Task directions: An exact reproduction of every record is required.

□ □ □ □ □

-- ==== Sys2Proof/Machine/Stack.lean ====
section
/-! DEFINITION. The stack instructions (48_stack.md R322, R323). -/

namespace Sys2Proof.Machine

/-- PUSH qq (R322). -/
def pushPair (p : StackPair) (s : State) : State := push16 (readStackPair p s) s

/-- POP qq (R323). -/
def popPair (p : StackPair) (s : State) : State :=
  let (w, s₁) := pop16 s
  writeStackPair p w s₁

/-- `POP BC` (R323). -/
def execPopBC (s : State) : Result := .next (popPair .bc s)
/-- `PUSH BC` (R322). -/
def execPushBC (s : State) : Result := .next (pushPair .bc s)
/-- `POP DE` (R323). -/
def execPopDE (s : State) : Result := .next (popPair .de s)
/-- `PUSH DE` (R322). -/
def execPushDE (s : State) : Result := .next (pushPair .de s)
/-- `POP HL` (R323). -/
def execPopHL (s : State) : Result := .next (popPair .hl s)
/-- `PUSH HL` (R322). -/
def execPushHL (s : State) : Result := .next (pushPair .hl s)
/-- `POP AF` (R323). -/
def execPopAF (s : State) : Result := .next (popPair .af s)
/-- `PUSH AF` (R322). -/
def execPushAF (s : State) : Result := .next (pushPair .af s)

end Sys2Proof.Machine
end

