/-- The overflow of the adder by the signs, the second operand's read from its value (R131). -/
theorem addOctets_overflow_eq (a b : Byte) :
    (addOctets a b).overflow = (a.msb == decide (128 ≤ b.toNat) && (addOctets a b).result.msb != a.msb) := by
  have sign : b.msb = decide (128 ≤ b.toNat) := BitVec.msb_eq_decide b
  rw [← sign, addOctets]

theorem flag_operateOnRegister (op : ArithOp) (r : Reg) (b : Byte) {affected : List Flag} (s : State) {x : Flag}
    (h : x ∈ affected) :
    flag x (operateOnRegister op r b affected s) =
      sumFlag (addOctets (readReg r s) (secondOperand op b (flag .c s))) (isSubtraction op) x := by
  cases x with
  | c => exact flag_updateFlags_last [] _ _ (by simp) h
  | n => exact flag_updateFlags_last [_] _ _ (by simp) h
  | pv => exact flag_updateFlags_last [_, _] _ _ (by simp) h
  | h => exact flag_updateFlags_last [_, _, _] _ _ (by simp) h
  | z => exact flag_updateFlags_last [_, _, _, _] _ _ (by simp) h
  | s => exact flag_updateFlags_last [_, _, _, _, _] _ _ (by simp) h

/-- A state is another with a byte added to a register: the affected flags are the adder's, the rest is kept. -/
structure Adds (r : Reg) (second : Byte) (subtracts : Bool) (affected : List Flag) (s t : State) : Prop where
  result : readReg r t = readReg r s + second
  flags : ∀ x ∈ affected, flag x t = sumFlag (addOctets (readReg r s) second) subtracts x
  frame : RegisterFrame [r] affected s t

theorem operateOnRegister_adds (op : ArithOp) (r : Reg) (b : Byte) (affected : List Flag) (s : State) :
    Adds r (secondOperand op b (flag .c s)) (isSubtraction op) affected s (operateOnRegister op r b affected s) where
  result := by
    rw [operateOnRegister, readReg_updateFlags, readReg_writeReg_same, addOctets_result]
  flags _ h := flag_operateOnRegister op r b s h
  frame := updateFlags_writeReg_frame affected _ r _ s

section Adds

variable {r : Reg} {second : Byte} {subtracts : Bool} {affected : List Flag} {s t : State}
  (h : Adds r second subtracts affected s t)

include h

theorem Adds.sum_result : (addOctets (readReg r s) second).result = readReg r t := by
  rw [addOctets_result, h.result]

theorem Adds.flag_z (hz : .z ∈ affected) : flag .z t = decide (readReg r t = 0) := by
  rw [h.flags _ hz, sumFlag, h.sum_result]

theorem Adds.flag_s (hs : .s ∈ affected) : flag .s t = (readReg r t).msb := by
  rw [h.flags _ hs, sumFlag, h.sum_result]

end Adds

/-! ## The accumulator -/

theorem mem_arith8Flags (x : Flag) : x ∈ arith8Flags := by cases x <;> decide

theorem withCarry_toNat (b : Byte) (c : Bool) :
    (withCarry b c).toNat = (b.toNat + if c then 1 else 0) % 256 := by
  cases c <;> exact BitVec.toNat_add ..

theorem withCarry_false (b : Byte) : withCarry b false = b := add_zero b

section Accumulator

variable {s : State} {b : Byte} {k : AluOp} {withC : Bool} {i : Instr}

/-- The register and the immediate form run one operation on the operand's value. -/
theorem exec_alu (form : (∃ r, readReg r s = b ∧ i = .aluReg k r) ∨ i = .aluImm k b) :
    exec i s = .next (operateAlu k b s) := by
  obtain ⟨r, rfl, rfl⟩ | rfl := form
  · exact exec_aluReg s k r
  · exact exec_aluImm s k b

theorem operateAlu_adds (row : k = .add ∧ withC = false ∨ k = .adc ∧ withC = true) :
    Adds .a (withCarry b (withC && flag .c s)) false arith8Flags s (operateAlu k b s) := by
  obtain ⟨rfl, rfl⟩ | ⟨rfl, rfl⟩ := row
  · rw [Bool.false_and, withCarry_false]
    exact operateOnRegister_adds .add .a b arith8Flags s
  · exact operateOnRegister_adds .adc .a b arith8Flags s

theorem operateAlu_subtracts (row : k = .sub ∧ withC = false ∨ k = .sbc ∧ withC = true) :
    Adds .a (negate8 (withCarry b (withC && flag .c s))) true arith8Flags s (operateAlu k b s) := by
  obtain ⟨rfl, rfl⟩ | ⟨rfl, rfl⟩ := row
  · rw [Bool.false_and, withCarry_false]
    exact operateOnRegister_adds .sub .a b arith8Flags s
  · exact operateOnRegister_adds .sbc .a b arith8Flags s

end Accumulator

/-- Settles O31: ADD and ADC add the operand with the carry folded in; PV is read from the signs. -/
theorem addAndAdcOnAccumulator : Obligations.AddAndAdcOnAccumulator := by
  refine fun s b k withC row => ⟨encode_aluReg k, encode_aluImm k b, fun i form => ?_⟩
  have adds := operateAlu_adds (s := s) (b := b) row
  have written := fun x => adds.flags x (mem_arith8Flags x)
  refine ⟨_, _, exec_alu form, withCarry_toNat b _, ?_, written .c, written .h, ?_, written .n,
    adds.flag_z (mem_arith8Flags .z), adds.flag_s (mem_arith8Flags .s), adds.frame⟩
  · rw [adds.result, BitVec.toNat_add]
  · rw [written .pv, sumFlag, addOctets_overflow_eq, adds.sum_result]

□ □ □ □ □

Solution for this exercise:
-- ==== Sys2Proof/Machine/Stack.lean ====
section
/-! DEFINITION. The stack instructions (48_stack.md R322, R323). -/

namespace Sys2Proof.Machine

/-- PUSH qq (R322). -/
def pushPair (p : StackPair) (s : State) : State := push16 (readStackPair p s) s

/-- POP qq (R323). -/
def popPair (p : StackPair) (s : State) : State :=
  let (w, s₁) := pop16 s
  writeStackPair p w s₁

/-- `POP BC` (R323). -/
def execPopBC (s : State) : Result := .next (popPair .bc s)
/-- `PUSH BC` (R322). -/
def execPushBC (s : State) : Result := .next (pushPair .bc s)
/-- `POP DE` (R323). -/
def execPopDE (s : State) : Result := .next (popPair .de s)
/-- `PUSH DE` (R322). -/
def execPushDE (s : State) : Result := .next (pushPair .de s)
/-- `POP HL` (R323). -/
def execPopHL (s : State) : Result := .next (popPair .hl s)
/-- `PUSH HL` (R322). -/
def execPushHL (s : State) : Result := .next (pushPair .hl s)
/-- `POP AF` (R323). -/
def execPopAF (s : State) : Result := .next (popPair .af s)
/-- `PUSH AF` (R322). -/
def execPushAF (s : State) : Result := .next (pushPair .af s)

end Sys2Proof.Machine
end

/-- The overflow of the adder by the signs, the second operand's read from its value (R131). -/
theorem addOctets_overflow_eq (a b : Byte) :
    (addOctets a b).overflow = (a.msb == decide (128 ≤ b.toNat) && (addOctets a b).result.msb != a.msb) := by
  have sign : b.msb = decide (128 ≤ b.toNat) := BitVec.msb_eq_decide b
  rw [← sign, addOctets]

theorem flag_operateOnRegister (op : ArithOp) (r : Reg) (b : Byte) {affected : List Flag} (s : State) {x : Flag}
    (h : x ∈ affected) :
    flag x (operateOnRegister op r b affected s) =
      sumFlag (addOctets (readReg r s) (secondOperand op b (flag .c s))) (isSubtraction op) x := by
  cases x with
  | c => exact flag_updateFlags_last [] _ _ (by simp) h
  | n => exact flag_updateFlags_last [_] _ _ (by simp) h
  | pv => exact flag_updateFlags_last [_, _] _ _ (by simp) h
  | h => exact flag_updateFlags_last [_, _, _] _ _ (by simp) h
  | z => exact flag_updateFlags_last [_, _, _, _] _ _ (by simp) h
  | s => exact flag_updateFlags_last [_, _, _, _, _] _ _ (by simp) h

/-- A state is another with a byte added to a register: the affected flags are the adder's, the rest is kept. -/
structure Adds (r : Reg) (second : Byte) (subtracts : Bool) (affected : List Flag) (s t : State) : Prop where
  result : readReg r t = readReg r s + second
  flags : ∀ x ∈ affected, flag x t = sumFlag (addOctets (readReg r s) second) subtracts x
  frame : RegisterFrame [r] affected s t

theorem operateOnRegister_adds (op : ArithOp) (r : Reg) (b : Byte) (affected : List Flag) (s : State) :
    Adds r (secondOperand op b (flag .c s)) (isSubtraction op) affected s (operateOnRegister op r b affected s) where
  result := by
    rw [operateOnRegister, readReg_updateFlags, readReg_writeReg_same, addOctets_result]
  flags _ h := flag_operateOnRegister op r b s h
  frame := updateFlags_writeReg_frame affected _ r _ s

section Adds

variable {r : Reg} {second : Byte} {subtracts : Bool} {affected : List Flag} {s t : State}
  (h : Adds r second subtracts affected s t)

include h

theorem Adds.sum_result : (addOctets (readReg r s) second).result = readReg r t := by
  rw [addOctets_result, h.result]

theorem Adds.flag_z (hz : .z ∈ affected) : flag .z t = decide (readReg r t = 0) := by
  rw [h.flags _ hz, sumFlag, h.sum_result]

theorem Adds.flag_s (hs : .s ∈ affected) : flag .s t = (readReg r t).msb := by
  rw [h.flags _ hs, sumFlag, h.sum_result]

end Adds

/-! ## The accumulator -/

theorem mem_arith8Flags (x : Flag) : x ∈ arith8Flags := by cases x <;> decide

theorem withCarry_toNat (b : Byte) (c : Bool) :
    (withCarry b c).toNat = (b.toNat + if c then 1 else 0) % 256 := by
  cases c <;> exact BitVec.toNat_add ..

theorem withCarry_false (b : Byte) : withCarry b false = b := add_zero b

section Accumulator

variable {s : State} {b : Byte} {k : AluOp} {withC : Bool} {i : Instr}

/-- The register and the immediate form run one operation on the operand's value. -/
theorem exec_alu (form : (∃ r, readReg r s = b ∧ i = .aluReg k r) ∨ i = .aluImm k b) :
    exec i s = .next (operateAlu k b s) := by
  obtain ⟨r, rfl, rfl⟩ | rfl := form
  · exact exec_aluReg s k r
  · exact exec_aluImm s k b

theorem operateAlu_adds (row : k = .add ∧ withC = false ∨ k = .adc ∧ withC = true) :
    Adds .a (withCarry b (withC && flag .c s)) false arith8Flags s (operateAlu k b s) := by
  obtain ⟨rfl, rfl⟩ | ⟨rfl, rfl⟩ := row
  · rw [Bool.false_and, withCarry_false]
    exact operateOnRegister_adds .add .a b arith8Flags s
  · exact operateOnRegister_adds .adc .a b arith8Flags s

theorem operateAlu_subtracts (row : k = .sub ∧ withC = false ∨ k = .sbc ∧ withC = true) :
    Adds .a (negate8 (withCarry b (withC && flag .c s))) true arith8Flags s (operateAlu k b s) := by
  obtain ⟨rfl, rfl⟩ | ⟨rfl, rfl⟩ := row
  · rw [Bool.false_and, withCarry_false]
    exact operateOnRegister_adds .sub .a b arith8Flags s
  · exact operateOnRegister_adds .sbc .a b arith8Flags s

end Accumulator

/-- Settles O31: ADD and ADC add the operand with the carry folded in; PV is read from the signs. -/
theorem addAndAdcOnAccumulator : Obligations.AddAndAdcOnAccumulator := by
  refine fun s b k withC row => ⟨encode_aluReg k, encode_aluImm k b, fun i form => ?_⟩
  have adds := operateAlu_adds (s := s) (b := b) row
  have written := fun x => adds.flags x (mem_arith8Flags x)
  refine ⟨_, _, exec_alu form, withCarry_toNat b _, ?_, written .c, written .h, ?_, written .n,
    adds.flag_z (mem_arith8Flags .z), adds.flag_s (mem_arith8Flags .s), adds.frame⟩
  · rw [adds.result, BitVec.toNat_add]
  · rw [written .pv, sumFlag, addOctets_overflow_eq, adds.sum_result]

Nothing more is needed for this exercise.